• **THE PROBLEM**:
Please return the lines below verbatim, beginning at the one that has "variable (hb : r.bad = false)" and stopping after the one that has "let each := u.st.wgt.toNat", and add no other lines.

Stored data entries

···

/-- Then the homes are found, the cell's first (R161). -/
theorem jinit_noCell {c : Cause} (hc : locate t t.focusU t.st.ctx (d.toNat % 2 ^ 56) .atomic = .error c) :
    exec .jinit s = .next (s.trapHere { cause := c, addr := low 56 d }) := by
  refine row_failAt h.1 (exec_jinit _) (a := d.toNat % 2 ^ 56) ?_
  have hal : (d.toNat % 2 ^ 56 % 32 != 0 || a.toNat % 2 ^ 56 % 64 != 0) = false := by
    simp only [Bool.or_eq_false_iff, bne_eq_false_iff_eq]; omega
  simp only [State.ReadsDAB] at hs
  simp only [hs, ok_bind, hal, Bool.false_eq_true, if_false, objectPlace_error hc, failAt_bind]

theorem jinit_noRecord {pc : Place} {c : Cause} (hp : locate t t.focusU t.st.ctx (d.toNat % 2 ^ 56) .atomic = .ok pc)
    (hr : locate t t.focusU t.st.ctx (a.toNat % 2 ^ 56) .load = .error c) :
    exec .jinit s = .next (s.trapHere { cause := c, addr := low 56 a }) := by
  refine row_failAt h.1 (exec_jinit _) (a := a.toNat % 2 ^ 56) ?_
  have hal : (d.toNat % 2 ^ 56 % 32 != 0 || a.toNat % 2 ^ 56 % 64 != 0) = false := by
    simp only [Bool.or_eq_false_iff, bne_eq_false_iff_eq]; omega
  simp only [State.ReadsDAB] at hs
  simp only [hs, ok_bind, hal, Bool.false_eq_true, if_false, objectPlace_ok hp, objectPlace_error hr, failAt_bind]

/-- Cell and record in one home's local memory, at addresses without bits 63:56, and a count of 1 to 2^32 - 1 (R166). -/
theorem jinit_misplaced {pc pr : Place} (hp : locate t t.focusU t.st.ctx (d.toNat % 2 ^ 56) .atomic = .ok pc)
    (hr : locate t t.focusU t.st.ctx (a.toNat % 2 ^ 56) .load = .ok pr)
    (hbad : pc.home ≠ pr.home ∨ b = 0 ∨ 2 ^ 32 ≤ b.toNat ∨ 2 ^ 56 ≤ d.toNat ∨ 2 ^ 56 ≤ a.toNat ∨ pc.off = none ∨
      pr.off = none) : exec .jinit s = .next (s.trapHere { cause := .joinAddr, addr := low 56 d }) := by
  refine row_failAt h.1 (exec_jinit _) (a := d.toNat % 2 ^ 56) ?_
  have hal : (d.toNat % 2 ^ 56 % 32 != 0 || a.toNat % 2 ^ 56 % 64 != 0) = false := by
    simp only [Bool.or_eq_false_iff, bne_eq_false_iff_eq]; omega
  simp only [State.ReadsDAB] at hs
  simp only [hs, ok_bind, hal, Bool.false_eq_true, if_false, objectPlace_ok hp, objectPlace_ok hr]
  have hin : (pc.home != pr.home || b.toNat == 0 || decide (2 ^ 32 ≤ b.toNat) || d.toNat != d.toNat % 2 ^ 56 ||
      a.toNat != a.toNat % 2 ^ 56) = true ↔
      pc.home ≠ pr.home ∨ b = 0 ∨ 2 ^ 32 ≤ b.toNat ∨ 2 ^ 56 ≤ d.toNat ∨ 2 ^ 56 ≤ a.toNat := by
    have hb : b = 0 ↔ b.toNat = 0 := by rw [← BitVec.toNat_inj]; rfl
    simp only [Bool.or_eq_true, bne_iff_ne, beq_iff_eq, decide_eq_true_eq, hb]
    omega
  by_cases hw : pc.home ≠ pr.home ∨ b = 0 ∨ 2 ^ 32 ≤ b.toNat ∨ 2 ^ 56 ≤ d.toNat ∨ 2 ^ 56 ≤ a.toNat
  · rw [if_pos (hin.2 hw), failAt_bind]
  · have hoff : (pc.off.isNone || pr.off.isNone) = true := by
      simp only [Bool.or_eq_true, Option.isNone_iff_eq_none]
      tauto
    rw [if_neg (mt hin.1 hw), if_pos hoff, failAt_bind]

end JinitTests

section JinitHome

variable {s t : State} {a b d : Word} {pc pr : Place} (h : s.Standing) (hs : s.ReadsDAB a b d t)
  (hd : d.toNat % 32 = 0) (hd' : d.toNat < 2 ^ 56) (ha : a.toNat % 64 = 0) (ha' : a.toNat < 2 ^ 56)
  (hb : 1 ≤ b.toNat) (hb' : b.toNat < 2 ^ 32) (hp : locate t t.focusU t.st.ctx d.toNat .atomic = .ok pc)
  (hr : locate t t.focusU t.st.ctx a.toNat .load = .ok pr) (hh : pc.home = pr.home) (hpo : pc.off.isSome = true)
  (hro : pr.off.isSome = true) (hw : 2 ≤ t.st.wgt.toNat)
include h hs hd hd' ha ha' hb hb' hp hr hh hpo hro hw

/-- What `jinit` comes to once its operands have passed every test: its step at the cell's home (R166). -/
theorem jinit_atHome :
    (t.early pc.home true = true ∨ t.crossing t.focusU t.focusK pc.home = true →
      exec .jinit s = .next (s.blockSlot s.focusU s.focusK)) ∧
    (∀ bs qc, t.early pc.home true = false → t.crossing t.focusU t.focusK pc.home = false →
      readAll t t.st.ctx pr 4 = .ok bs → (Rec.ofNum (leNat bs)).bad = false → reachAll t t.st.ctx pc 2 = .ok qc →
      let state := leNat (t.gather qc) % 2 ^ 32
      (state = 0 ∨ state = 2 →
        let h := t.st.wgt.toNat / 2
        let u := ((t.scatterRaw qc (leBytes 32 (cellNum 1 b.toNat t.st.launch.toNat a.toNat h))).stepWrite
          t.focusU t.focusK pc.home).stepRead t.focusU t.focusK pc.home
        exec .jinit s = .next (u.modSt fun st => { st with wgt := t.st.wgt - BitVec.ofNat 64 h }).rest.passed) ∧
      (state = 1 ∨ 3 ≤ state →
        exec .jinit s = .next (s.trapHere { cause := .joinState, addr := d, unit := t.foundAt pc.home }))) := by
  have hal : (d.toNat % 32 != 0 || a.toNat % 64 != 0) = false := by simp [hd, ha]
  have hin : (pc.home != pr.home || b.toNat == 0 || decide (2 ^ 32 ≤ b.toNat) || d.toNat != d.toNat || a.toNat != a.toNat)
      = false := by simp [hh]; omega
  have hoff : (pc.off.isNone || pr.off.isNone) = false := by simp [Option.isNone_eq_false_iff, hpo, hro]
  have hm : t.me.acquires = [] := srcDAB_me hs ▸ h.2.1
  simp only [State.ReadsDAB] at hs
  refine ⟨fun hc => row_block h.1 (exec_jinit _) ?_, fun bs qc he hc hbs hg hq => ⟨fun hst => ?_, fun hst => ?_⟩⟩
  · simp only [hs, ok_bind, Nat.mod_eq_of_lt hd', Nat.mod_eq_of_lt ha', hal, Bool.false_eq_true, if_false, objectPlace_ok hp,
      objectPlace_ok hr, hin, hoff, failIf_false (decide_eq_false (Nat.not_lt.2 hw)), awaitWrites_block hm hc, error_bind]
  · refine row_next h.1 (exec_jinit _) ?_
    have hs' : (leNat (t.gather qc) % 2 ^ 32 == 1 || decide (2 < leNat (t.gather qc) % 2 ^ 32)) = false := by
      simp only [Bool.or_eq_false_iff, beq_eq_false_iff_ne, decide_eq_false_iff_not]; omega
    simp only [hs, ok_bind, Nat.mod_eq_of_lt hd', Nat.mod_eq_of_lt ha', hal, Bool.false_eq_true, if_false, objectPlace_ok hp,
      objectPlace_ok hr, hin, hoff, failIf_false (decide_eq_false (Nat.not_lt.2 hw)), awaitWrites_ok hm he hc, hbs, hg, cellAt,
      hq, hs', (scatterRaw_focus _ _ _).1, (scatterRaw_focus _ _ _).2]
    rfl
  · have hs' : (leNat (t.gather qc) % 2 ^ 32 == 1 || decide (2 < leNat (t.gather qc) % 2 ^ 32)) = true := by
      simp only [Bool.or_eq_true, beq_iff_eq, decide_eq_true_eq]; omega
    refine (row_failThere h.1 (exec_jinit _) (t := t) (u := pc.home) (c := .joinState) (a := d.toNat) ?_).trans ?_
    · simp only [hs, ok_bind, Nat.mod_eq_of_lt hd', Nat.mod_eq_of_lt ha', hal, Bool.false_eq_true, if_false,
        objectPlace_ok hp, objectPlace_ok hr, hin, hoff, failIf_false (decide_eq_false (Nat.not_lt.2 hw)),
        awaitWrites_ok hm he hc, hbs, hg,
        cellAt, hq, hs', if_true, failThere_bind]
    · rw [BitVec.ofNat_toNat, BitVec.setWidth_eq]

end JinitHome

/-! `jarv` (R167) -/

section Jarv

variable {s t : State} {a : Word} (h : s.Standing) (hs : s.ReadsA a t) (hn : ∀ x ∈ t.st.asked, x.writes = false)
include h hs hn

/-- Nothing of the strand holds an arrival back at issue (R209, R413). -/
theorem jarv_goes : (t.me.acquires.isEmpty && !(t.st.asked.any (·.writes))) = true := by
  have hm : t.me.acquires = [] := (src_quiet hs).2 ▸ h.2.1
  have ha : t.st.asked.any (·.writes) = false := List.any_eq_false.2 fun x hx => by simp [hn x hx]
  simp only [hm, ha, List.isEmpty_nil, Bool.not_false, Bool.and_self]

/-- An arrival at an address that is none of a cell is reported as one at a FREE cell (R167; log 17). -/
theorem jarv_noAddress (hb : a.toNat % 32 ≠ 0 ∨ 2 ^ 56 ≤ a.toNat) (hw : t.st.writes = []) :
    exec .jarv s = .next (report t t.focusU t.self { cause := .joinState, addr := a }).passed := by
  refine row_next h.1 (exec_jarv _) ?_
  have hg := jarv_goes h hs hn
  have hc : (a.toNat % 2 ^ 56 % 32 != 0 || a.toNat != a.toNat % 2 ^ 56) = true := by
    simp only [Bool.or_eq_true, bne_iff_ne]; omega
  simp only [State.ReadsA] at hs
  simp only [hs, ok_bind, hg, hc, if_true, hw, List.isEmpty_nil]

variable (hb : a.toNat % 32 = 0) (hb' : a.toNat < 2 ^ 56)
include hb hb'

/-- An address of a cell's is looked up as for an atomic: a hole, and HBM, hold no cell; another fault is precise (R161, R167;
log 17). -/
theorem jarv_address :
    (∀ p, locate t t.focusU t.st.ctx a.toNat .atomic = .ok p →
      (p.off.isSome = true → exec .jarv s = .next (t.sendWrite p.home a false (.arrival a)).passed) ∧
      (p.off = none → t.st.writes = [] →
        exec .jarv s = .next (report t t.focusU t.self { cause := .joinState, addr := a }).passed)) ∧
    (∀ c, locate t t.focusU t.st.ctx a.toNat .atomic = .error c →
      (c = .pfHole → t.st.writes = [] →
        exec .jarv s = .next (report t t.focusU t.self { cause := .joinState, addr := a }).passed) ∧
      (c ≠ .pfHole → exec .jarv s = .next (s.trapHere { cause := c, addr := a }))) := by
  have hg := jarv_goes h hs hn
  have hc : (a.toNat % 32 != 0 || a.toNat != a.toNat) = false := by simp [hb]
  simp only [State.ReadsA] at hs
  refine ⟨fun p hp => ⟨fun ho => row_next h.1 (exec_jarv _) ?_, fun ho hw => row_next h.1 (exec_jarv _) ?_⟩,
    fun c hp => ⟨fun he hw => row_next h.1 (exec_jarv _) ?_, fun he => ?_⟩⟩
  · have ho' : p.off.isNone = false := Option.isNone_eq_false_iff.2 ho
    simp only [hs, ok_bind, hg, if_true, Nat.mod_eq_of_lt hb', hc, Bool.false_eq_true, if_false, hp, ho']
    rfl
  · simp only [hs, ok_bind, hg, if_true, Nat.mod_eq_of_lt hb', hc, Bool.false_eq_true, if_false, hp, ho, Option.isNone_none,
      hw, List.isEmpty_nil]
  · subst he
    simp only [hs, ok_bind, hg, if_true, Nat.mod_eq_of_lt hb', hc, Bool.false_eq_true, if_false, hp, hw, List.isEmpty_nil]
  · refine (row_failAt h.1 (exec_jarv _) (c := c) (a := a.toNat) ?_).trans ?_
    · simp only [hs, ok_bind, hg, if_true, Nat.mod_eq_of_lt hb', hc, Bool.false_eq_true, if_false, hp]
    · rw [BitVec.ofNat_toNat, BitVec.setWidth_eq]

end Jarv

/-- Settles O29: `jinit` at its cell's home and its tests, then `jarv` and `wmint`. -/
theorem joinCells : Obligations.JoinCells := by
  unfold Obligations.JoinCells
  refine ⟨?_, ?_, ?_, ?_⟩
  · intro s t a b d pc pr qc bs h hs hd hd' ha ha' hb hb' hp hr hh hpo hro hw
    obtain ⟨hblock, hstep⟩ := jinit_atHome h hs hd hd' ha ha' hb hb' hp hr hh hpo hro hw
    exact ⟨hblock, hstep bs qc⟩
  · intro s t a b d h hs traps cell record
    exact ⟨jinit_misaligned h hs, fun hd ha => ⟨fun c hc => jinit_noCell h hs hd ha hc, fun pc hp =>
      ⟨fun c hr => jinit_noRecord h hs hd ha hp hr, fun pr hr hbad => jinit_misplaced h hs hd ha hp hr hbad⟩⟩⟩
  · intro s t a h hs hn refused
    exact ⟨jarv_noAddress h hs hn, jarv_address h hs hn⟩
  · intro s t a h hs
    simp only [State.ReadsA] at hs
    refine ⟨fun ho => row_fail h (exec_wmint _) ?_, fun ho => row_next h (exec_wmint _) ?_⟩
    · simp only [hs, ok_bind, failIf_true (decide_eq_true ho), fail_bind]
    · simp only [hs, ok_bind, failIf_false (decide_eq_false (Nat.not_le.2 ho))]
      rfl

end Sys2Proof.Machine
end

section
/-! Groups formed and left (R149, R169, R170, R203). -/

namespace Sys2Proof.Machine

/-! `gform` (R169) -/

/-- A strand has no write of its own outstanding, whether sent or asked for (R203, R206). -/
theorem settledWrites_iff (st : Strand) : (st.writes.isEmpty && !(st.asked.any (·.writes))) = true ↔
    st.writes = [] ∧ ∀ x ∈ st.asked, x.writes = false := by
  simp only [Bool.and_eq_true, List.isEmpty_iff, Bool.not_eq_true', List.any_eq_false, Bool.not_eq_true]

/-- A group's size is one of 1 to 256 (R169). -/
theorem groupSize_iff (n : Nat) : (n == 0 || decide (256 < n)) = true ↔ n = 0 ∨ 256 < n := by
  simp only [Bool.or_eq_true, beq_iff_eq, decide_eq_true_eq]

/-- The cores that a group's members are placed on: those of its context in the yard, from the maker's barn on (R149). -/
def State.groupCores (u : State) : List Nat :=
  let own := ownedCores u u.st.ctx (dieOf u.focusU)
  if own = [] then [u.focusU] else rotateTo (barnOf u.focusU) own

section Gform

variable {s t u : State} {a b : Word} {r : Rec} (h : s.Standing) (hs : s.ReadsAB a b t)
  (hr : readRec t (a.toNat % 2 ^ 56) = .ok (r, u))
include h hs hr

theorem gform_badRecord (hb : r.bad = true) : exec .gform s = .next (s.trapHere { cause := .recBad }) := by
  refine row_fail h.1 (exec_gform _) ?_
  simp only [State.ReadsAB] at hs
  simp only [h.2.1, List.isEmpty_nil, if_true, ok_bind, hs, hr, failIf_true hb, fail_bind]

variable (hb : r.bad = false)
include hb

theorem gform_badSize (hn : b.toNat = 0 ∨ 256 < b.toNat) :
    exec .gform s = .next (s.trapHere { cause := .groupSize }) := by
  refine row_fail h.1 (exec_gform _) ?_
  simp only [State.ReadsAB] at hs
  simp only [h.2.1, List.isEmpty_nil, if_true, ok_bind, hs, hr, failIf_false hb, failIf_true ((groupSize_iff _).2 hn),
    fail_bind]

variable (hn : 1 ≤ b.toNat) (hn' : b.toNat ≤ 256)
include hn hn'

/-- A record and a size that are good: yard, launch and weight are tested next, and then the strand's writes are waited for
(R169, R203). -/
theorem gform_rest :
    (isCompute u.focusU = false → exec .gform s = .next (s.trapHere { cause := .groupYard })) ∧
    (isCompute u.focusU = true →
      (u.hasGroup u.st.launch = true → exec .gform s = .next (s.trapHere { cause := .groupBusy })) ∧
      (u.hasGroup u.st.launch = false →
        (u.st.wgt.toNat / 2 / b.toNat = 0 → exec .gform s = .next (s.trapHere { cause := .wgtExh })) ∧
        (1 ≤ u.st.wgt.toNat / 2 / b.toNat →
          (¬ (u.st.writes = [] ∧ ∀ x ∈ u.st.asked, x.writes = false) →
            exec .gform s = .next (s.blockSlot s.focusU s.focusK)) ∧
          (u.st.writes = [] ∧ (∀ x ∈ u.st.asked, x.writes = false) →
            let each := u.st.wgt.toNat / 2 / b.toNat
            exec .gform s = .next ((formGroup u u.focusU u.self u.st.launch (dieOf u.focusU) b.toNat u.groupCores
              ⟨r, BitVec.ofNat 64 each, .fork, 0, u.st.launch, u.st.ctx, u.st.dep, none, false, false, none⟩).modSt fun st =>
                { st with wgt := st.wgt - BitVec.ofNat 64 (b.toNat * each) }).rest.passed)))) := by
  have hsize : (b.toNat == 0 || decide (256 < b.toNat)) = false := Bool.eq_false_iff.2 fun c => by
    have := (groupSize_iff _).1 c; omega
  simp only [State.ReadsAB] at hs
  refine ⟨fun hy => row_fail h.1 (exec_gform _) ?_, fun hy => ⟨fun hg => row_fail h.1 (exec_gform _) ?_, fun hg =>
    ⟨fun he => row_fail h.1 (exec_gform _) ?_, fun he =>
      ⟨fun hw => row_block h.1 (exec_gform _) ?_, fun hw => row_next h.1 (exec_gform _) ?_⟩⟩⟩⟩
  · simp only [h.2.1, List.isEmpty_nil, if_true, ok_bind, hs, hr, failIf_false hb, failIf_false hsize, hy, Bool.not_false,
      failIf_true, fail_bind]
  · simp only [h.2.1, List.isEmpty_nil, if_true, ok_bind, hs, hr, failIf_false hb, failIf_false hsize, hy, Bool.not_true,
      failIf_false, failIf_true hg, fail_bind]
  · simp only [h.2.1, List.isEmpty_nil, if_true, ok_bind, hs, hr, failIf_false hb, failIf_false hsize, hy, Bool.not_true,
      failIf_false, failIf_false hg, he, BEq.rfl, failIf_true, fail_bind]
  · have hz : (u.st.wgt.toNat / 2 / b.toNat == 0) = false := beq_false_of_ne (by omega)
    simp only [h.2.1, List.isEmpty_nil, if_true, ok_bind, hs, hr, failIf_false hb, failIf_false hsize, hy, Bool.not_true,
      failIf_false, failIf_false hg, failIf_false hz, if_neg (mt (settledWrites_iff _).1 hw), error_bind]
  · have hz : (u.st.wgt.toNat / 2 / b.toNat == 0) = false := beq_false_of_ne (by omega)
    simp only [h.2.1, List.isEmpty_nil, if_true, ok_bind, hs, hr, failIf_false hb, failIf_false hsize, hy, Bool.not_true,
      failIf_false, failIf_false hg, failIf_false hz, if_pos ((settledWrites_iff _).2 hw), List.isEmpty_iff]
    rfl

···

• **ANSWER SECTION**:
variable (hb : r.bad = false)
include hb

theorem gform_badSize (hn : b.toNat = 0 ∨ 256 < b.toNat) :
    exec .gform s = .next (s.trapHere { cause := .groupSize }) := by
  refine row_fail h.1 (exec_gform _) ?_
  simp only [State.ReadsAB] at hs
  simp only [h.2.1, List.isEmpty_nil, if_true, ok_bind, hs, hr, failIf_false hb, failIf_true ((groupSize_iff _).2 hn),
    fail_bind]

variable (hn : 1 ≤ b.toNat) (hn' : b.toNat ≤ 256)
include hn hn'

/-- A record and a size that are good: yard, launch and weight are tested next, and then the strand's writes are waited for
(R169, R203). -/
theorem gform_rest :
    (isCompute u.focusU = false → exec .gform s = .next (s.trapHere { cause := .groupYard })) ∧
    (isCompute u.focusU = true →
      (u.hasGroup u.st.launch = true → exec .gform s = .next (s.trapHere { cause := .groupBusy })) ∧
      (u.hasGroup u.st.launch = false →
        (u.st.wgt.toNat / 2 / b.toNat = 0 → exec .gform s = .next (s.trapHere { cause := .wgtExh })) ∧
        (1 ≤ u.st.wgt.toNat / 2 / b.toNat →
          (¬ (u.st.writes = [] ∧ ∀ x ∈ u.st.asked, x.writes = false) →
            exec .gform s = .next (s.blockSlot s.focusU s.focusK)) ∧
          (u.st.writes = [] ∧ (∀ x ∈ u.st.asked, x.writes = false) →
            let each := u.st.wgt.toNat / 2 / b.toNat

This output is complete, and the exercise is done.